WHAT IS EXPECTED
Here is the task for the records below: repeat exactly the lines from the one with "State.setCpu_cpu, rd_cycles, stackByte]" to the one with "theorem fetchCycles_from (n", both included, and nothing else.

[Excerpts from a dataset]
-- ==== Sys2Proof/Laws/Cycles.lean ====
section
/-!
SUPPORT. The shared operations as lists of bus cycles: each of them leaves the state that its list of cycles leads to,
with some registers replaced.  A state is written `(busCycles l s).setCpu c` throughout.
-/

namespace Sys2Proof.Machine

/-! ### Lists of bus cycles -/

@[simp] theorem busCycles_nil (s : State) : busCycles [] s = s := rfl

theorem busCycles_append (l k : List BusCycle) (s : State) : busCycles (l ++ k) s = busCycles k (busCycles l s) := by
  induction l generalizing s with
  | nil => rfl
  | cons c rest ih => exact ih (busCycle c s)

theorem busCycle_setCpu (b : BusCycle) (s : State) (c : Cpu) : busCycle b (s.setCpu c) = (busCycle b s).setCpu c := by
  cases b with
  | read a => simp only [busCycle, rd_setCpu]
  | write a v => simp only [busCycle, wr_setCpu]

@[simp] theorem busCycles_setCpu (l : List BusCycle) (s : State) (c : Cpu) :
    busCycles l (s.setCpu c) = (busCycles l s).setCpu c := by
  induction l generalizing s with
  | nil => rfl
  | cons b rest ih => rw [busCycles, busCycle_setCpu, ih, busCycles]

/-- A property that a read cycle and a write cycle keep, a list of bus cycles keeps. -/
theorem busCycles_induct {p : State → Prop} (l : List BusCycle)
    (hr : ∀ a s, .read a ∈ l → p s → p (rd a s).2) (hw : ∀ a v s, .write a v ∈ l → p s → p (wr a v s))
    {s : State} (h : p s) : p (busCycles l s) := by
  induction l generalizing s with
  | nil => exact h
  | cons b rest ih =>
    refine ih (fun a s m => hr a s (List.mem_cons_of_mem _ m)) (fun a v s m => hw a v s (List.mem_cons_of_mem _ m)) ?_
    cases b with
    | read a => exact hr a s (List.mem_cons_self ..) h
    | write a v => exact hw a v s (List.mem_cons_self ..) h

@[simp] theorem busCycles_cpu (l : List BusCycle) (s : State) : (busCycles l s).cpu = s.cpu :=
  busCycles_induct (p := fun u => u.cpu = s.cpu) l (fun a u _ h => (rd_cpu a u).trans h)
    (fun a v u _ h => (wr_cpu a v u).trans h) rfl

@[simp] theorem busCycles_par (l : List BusCycle) (s : State) : (busCycles l s).par = s.par :=
  busCycles_induct (p := fun u => u.par = s.par) l (fun a u _ h => (rd_par a u).trans h)
    (fun a v u _ h => (wr_par a v u).trans h) rfl

@[simp] theorem busCycles_inp (l : List BusCycle) (s : State) : (busCycles l s).inp = s.inp :=
  busCycles_induct (p := fun u => u.inp = s.inp) l (fun a u _ h => (rd_inp a u).trans h)
    (fun a v u _ h => (wr_inp a v u).trans h) rfl

@[simp] theorem busCycles_pending (l : List BusCycle) (s : State) : (busCycles l s).pending = s.pending :=
  busCycles_induct (p := fun u => u.pending = s.pending) l (fun a u _ h => (rd_pending a u).trans h)
    (fun a v u _ h => (wr_pending a v u).trans h) rfl

theorem busCycles_image (l : List BusCycle) (s : State) : SameImage (busCycles l s).map s.map :=
  busCycles_induct (p := fun u => SameImage u.map s.map) l (fun a u _ h => (rd_image a u).trans h)
    (fun a v u _ h => (wr_image a v u).trans h) (SameImage.refl _)

theorem writesRsync_append (l k : List BusCycle) : writesRsync (l ++ k) = (writesRsync l || writesRsync k) :=
  List.any_append

theorem not_raisesAt_of_quiet {l : List BusCycle} {s u : State} {a : Word} {v : Byte} (hq : Quiet l s)
    (hp : u.par = s.par) (hm : .write a v ∈ l) : ¬ raisesAt a u := by
  rintro ⟨hd, hf⟩
  rcases hq with hq | hq
  · have : writesRsync l = true := List.any_eq_true.mpr ⟨_, hm, by simp [hd]⟩
    simp [this] at hq
  · rw [hp, hq] at hf
    cases hf

/-- A list of cycles that does not raise leaves `fault` alone. -/
theorem busCycles_fault {l : List BusCycle} {s : State} (hq : Quiet l s) : (busCycles l s).fault = s.fault :=
  (busCycles_induct (p := fun u => u.fault = s.fault ∧ u.par = s.par) l
    (fun a u _ h => ⟨(rd_fault a u).trans h.1, (rd_par a u).trans h.2⟩)
    (fun a v u m h => ⟨(wr_fault v (not_raisesAt_of_quiet hq h.2 m)).trans h.1, (wr_par a v u).trans h.2⟩)
    ⟨rfl, rfl⟩).1

/-- A record in `fault` is never taken away by a bus cycle. -/
theorem busCycles_fault_kept (l : List BusCycle) {s : State} (h : s.fault ≠ none) : (busCycles l s).fault ≠ none :=
  busCycles_induct (p := fun u => u.fault ≠ none) l (fun a u _ h => by rwa [rd_fault])
    (fun a v u _ h => by
      by_cases hr : raisesAt a u
      · exact wr_raises v hr
      · rwa [wr_fault v hr]) h

/-- A list of cycles that raises leaves a record in `fault`. -/
theorem busCycles_raises {l : List BusCycle} {s : State} (h : ¬ Quiet l s) : (busCycles l s).fault ≠ none := by
  induction l generalizing s with
  | nil => exact absurd (.inl rfl) h
  | cons b rest ih =>
    cases b with
    | read a =>
      refine ih fun hq => h ?_
      rcases hq with hq | hq
      · exact .inl hq
      · exact .inr (by simpa [busCycle] using hq)
    | write a v =>
      by_cases hr : raisesAt a s
      · exact busCycles_fault_kept rest (wr_raises v hr)
      · refine ih fun hq => h ?_
        rcases hq with hq | hq
        · by_cases hd : decodeBus (busAddr a) = .tia 0x03
          · right
            cases hp : s.par.rsyncPolicy with
            | ignore => rfl
            | fault => exact absurd ⟨hd, hp⟩ hr
          · left
            rw [writesRsync, List.any_cons, Bool.or_eq_false_iff]
            exact ⟨decide_eq_false hd, hq⟩
        · exact .inr (by simpa [busCycle] using hq)

/-! ### One more cycle -/

theorem rd_busCycles (a : Word) (l : List BusCycle) (s : State) :
    rd a (busCycles l s) = ((busCycles (l ++ [.read a]) s).dbus, busCycles (l ++ [.read a]) s) := by
  rw [busCycles_append]
  rfl

theorem wr_busCycles (a : Word) (v : Byte) (l : List BusCycle) (s : State) :
    wr a v (busCycles l s) = busCycles (l ++ [.write a v]) s := by
  rw [busCycles_append]
  rfl

theorem rd_cycles (a : Word) (l : List BusCycle) (s : State) (c : Cpu) :
    rd a ((busCycles l s).setCpu c) =
      ((busCycles (l ++ [.read a]) s).dbus, (busCycles (l ++ [.read a]) s).setCpu c) := by
  rw [rd_setCpu, rd_busCycles]

theorem wr_cycles (a : Word) (v : Byte) (l : List BusCycle) (s : State) (c : Cpu) :
    wr a v ((busCycles l s).setCpu c) = (busCycles (l ++ [.write a v]) s).setCpu c := by
  rw [wr_setCpu, wr_busCycles]

theorem dummyRead_cycles (a : Word) (l : List BusCycle) (s : State) (c : Cpu) :
    dummyRead a ((busCycles l s).setCpu c) = (busCycles (l ++ [.read a]) s).setCpu c := by
  rw [dummyRead, rd_cycles]

theorem idleCycle_cycles (l : List BusCycle) (s : State) (c : Cpu) :
    idleCycle ((busCycles l s).setCpu c) = (busCycles (l ++ [.read c.pc]) s).setCpu c := by
  rw [idleCycle, dummyRead_cycles, State.setCpu_cpu]

theorem push_cycles (v : Byte) (l : List BusCycle) (s : State) (c : Cpu) :
    push v ((busCycles l s).setCpu c) =
      (busCycles (l ++ [.write (stackByte c.sp) v]) s).setCpu { c with sp := c.sp - 1 } := by
  simp only [push, stackAddr, State.setCpu_cpu, wr_cycles, State.setSp_eq, State.setCpu_setCpu, stackByte]

theorem pull_cycles (l : List BusCycle) (s : State) (c : Cpu) :
    pull ((busCycles l s).setCpu c) =
      ((busCycles (l ++ [.read (stackByte (c.sp + 1))]) s).dbus,
       (busCycles (l ++ [.read (stackByte (c.sp + 1))]) s).setCpu { c with sp := c.sp + 1 }) := by
  simp only [pull, stackAddr, State.setSp_eq, State.setCpu_setCpu, State.setCpu_cpu, rd_cycles, stackByte]

theorem stackIdle_cycles (l : List BusCycle) (s : State) (c : Cpu) :
    stackIdle ((busCycles l s).setCpu c) = (busCycles (l ++ [.read (stackByte c.sp)]) s).setCpu c := by
  simp only [stackIdle, stackAddr, State.setCpu_cpu, dummyRead_cycles, stackByte]

/-! ### Fetching -/

theorem fetchCycles_from (n : Nat) (l : List BusCycle) (s : State) (c : Cpu) :
    fetchCycles n ((busCycles l s).setCpu c) =
      (busCycles (l ++ fetches n c.pc) s).setCpu { c with pc := c.pc + BitVec.ofNat 16 n } := by
  induction n generalizing l c with
  | zero => simp [fetchCycles, fetches]
  | succ n ih =>
    simp only [fetchCycles, fetchCycle, fetchByte, State.setCpu_cpu, rd_cycles, State.setPc_eq, State.setCpu_setCpu, ih,
      fetches]
    simp only [List.append_assoc, List.singleton_append, BitVec.ofNat_add]
    congr 2
    rw [BitVec.add_comm (BitVec.ofNat 16 n), ← BitVec.add_assoc]
    rfl

/-- The fetch cycles of an instruction of `n` bytes. -/
theorem fetchCycles_cycles (n : Nat) (s : State) :
    fetchCycles n s =
      (busCycles (fetches n s.cpu.pc) s).setCpu { s.cpu with pc := s.cpu.pc + BitVec.ofNat 16 n } :=
  fetchCycles_from n [] s s.cpu

theorem impliedCycles_cycles (s : State) :
    impliedCycles s = (busCycles (impliedList s) s).setCpu { s.cpu with pc := s.cpu.pc + 1 } := by
  have h : fetchCycle s = fetchCycles 1 s := rfl
  rw [impliedCycles, h, fetchCycles_cycles, idleCycle_cycles]
  rfl

theorem idleCycles_cycles (n : Nat) (l : List BusCycle) (s : State) (c : Cpu) :
    idleCycles n ((busCycles l s).setCpu c) = (busCycles (l ++ List.replicate n (.read c.pc)) s).setCpu c := by
  induction n generalizing l with
  | zero => simp [idleCycles]
  | succ n ih => rw [idleCycles, idleCycle_cycles, ih, List.replicate_succ, List.append_assoc]; rfl

/-! ### Addressing modes -/

section modes

variable (f : Form) (s : State)

theorem addrZp_cycles (h : f.mode = .zp) :
    addrZp f.b1 s = (f.effAddr s, (busCycles (f.addressCycles s) s).setCpu { s.cpu with pc := f.nextPc s }) := by
  simp only [addrZp, fetchCycles_cycles, Form.effAddr, Form.addressCycles, Form.leadCycles, Form.nextPc, Form.length,
    modeLength, h]

theorem addrZpX_cycles (h : f.mode = .zpx) :
    addrZpIndexed f.b1 s.cpu.x s =
      (f.effAddr s, (busCycles (f.addressCycles s) s).setCpu { s.cpu with pc := f.nextPc s }) := by
  simp only [addrZpIndexed, fetchCycles_cycles, dummyRead_cycles, Form.effAddr, Form.addressCycles, Form.leadCycles,
    Form.nextPc, Form.length, modeLength, h]

theorem addrZpY_cycles (h : f.mode = .zpy) :
    addrZpIndexed f.b1 s.cpu.y s =
      (f.effAddr s, (busCycles (f.addressCycles s) s).setCpu { s.cpu with pc := f.nextPc s }) := by
  simp only [addrZpIndexed, fetchCycles_cycles, dummyRead_cycles, Form.effAddr, Form.addressCycles, Form.leadCycles,
    Form.nextPc, Form.length, modeLength, h]

theorem addrAbs_cycles (h : f.mode = .abs) :
    addrAbs f.b1 f.b2 s =
      (f.effAddr s, (busCycles (f.addressCycles s) s).setCpu { s.cpu with pc := f.nextPc s }) := by
  simp only [addrAbs, fetchCycles_cycles, Form.effAddr, Form.addressCycles, Form.leadCycles, Form.nextPc, Form.length,
    modeLength, h]

theorem addrIzX_cycles (h : f.mode = .izx) :
    addrIzX f.b1 s = (f.effAddr s, (busCycles (f.addressCycles s) s).setCpu { s.cpu with pc := f.nextPc s }) := by
  have e : f.effAddr s = (addrIzX f.b1 s).1 := by simp only [Form.effAddr, h]
  rw [e]
  simp only [addrIzX, fetchCycles_cycles, dummyRead_cycles, rd_cycles, State.setCpu_cpu, Form.addressCycles,
    Form.leadCycles, Form.nextPc, Form.length, modeLength, h, List.append_assoc, List.cons_append, List.nil_append]

/-- The base of mode `izy`: the cycles that read the pointer. -/
theorem pointerIzY_cycles (h : f.mode = .izy) :
    pointerIzY f.b1 s =
      ((pointerIzY f.b1 s).1, (busCycles (f.leadCycles s) s).setCpu { s.cpu with pc := f.nextPc s }) := by
  simp only [pointerIzY, fetchCycles_cycles, rd_cycles, Form.leadCycles, Form.nextPc, Form.length, modeLength, h,
    List.append_assoc, List.cons_append, List.nil_append]

@[simp] theorem hiByte_word (hi lo : Byte) : hiByte (word hi lo) = hi := by
  apply BitVec.eq_of_toNat_eq
  simp only [hiByte, word, BitVec.extractLsb'_toNat, BitVec.toNat_append, Nat.shiftRight_eq_div_pow]
  rw [← Nat.shiftLeft_add_eq_or_of_lt lo.isLt, Nat.shiftLeft_eq]
  omega

@[simp] theorem loByte_word (hi lo : Byte) : loByte (word hi lo) = lo := by
  apply BitVec.eq_of_toNat_eq
  simp only [loByte, word, BitVec.extractLsb'_toNat, BitVec.toNat_append, Nat.shiftRight_zero]
  rw [← Nat.shiftLeft_add_eq_or_of_lt lo.isLt, Nat.shiftLeft_eq]
  omega

theorem uncorrected_word (hi lo i : Byte) : uncorrected (word hi lo) i = word hi (lo + i) := by
  rw [uncorrected, hiByte_word, loByte_word]

theorem addrAbsX_cycles (h : f.mode = .abx) :
    addrAbsX f.b1 f.b2 s =
      (f.effAddr s, (busCycles (f.addressCycles s) s).setCpu { s.cpu with pc := f.nextPc s }) := by
  simp only [addrAbsX, addrIndexed, addrAbs, fetchCycles_cycles, dummyRead_cycles, uncorrected_word, Form.effAddr,
    Form.partialAddr, Form.addressCycles, Form.leadCycles, Form.nextPc, Form.length, modeLength, h]

theorem addrAbsY_cycles (h : f.mode = .aby) :
    addrAbsY f.b1 f.b2 s =
      (f.effAddr s, (busCycles (f.addressCycles s) s).setCpu { s.cpu with pc := f.nextPc s }) := by
  simp only [addrAbsY, addrIndexed, addrAbs, fetchCycles_cycles, dummyRead_cycles, uncorrected_word, Form.effAddr,
    Form.partialAddr, Form.addressCycles, Form.leadCycles, Form.nextPc, Form.length, modeLength, h]

theorem addrIzY_cycles (h : f.mode = .izy) :
    addrIzY f.b1 s = (f.effAddr s, (busCycles (f.addressCycles s) s).setCpu { s.cpu with pc := f.nextPc s }) := by
  have e : f.effAddr s = (addrIzY f.b1 s).1 := by simp only [Form.effAddr, h]
  rw [e]
  simp only [addrIzY, addrIndexed]
  rw [pointerIzY_cycles f s h, dummyRead_cycles]
  simp only [Form.addressCycles, Form.partialAddr, h]

/-! ### The three operand classes -/

/-- A read of class read at an effective address that has no carry to wait for. -/
theorem readAt_cycles {e : Word × State} (hm : f.mode ≠ .imm)
    (ha : f.addressCycles s = f.leadCycles s) (hp : f.partialAddr s = f.effAddr s)
    (h : e = (f.effAddr s, (busCycles (f.addressCycles s) s).setCpu { s.cpu with pc := f.nextPc s })) :
    readAt e = (f.operand s, (busCycles (f.readCycles s) s).setCpu { s.cpu with pc := f.nextPc s }) := by
  have hr : f.readCycles s = f.addressCycles s ++ [.read (f.effAddr s)] := by
    unfold Form.readCycles
    split
    · contradiction
    all_goals rw [ha, Form.crosses, hp]; simp
  have ho : f.operand s = (busCycles (f.readCycles s) s).dbus := by
    unfold Form.operand
    split
    · contradiction
    all_goals rfl
  rw [h, readAt, rd_cycles, ho, hr]

/-- A read of an indexed mode of class read. -/
theorem readIndexed_cycles {i : Byte} {b : Word × State} (hm : f.mode = .abx ∨ f.mode = .aby ∨ f.mode = .izy)
    (hp : f.partialAddr s = uncorrected b.1 i) (he : f.effAddr s = indexed b.1 i)
    (hb : b.2 = (busCycles (f.leadCycles s) s).setCpu { s.cpu with pc := f.nextPc s }) :
    readIndexed i b = (f.operand s, (busCycles (f.readCycles s) s).setCpu { s.cpu with pc := f.nextPc s }) := by
  have hr : f.readCycles s =
      f.leadCycles s ++ .read (f.partialAddr s) :: if f.crosses s then [.read (f.effAddr s)] else [] := by
    rcases hm with h | h | h <;> simp only [Form.readCycles, h]
  have ho : f.operand s = (busCycles (f.readCycles s) s).dbus := by
    rcases hm with h | h | h <;> simp only [Form.operand, h]
  rw [readIndexed, ho, hr, hb, ← hp, ← he]
  simp only [rd_cycles, Form.crosses]
  split
  · rename_i hc
    simp [hc]
  · rename_i hc
    simp [hc]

EXERCISE RESULT
  simp only [pull, stackAddr, State.setSp_eq, State.setCpu_setCpu, State.setCpu_cpu, rd_cycles, stackByte]

theorem stackIdle_cycles (l : List BusCycle) (s : State) (c : Cpu) :
    stackIdle ((busCycles l s).setCpu c) = (busCycles (l ++ [.read (stackByte c.sp)]) s).setCpu c := by
  simp only [stackIdle, stackAddr, State.setCpu_cpu, dummyRead_cycles, stackByte]

/-! ### Fetching -/

theorem fetchCycles_from (n : Nat) (l : List BusCycle) (s : State) (c : Cpu) :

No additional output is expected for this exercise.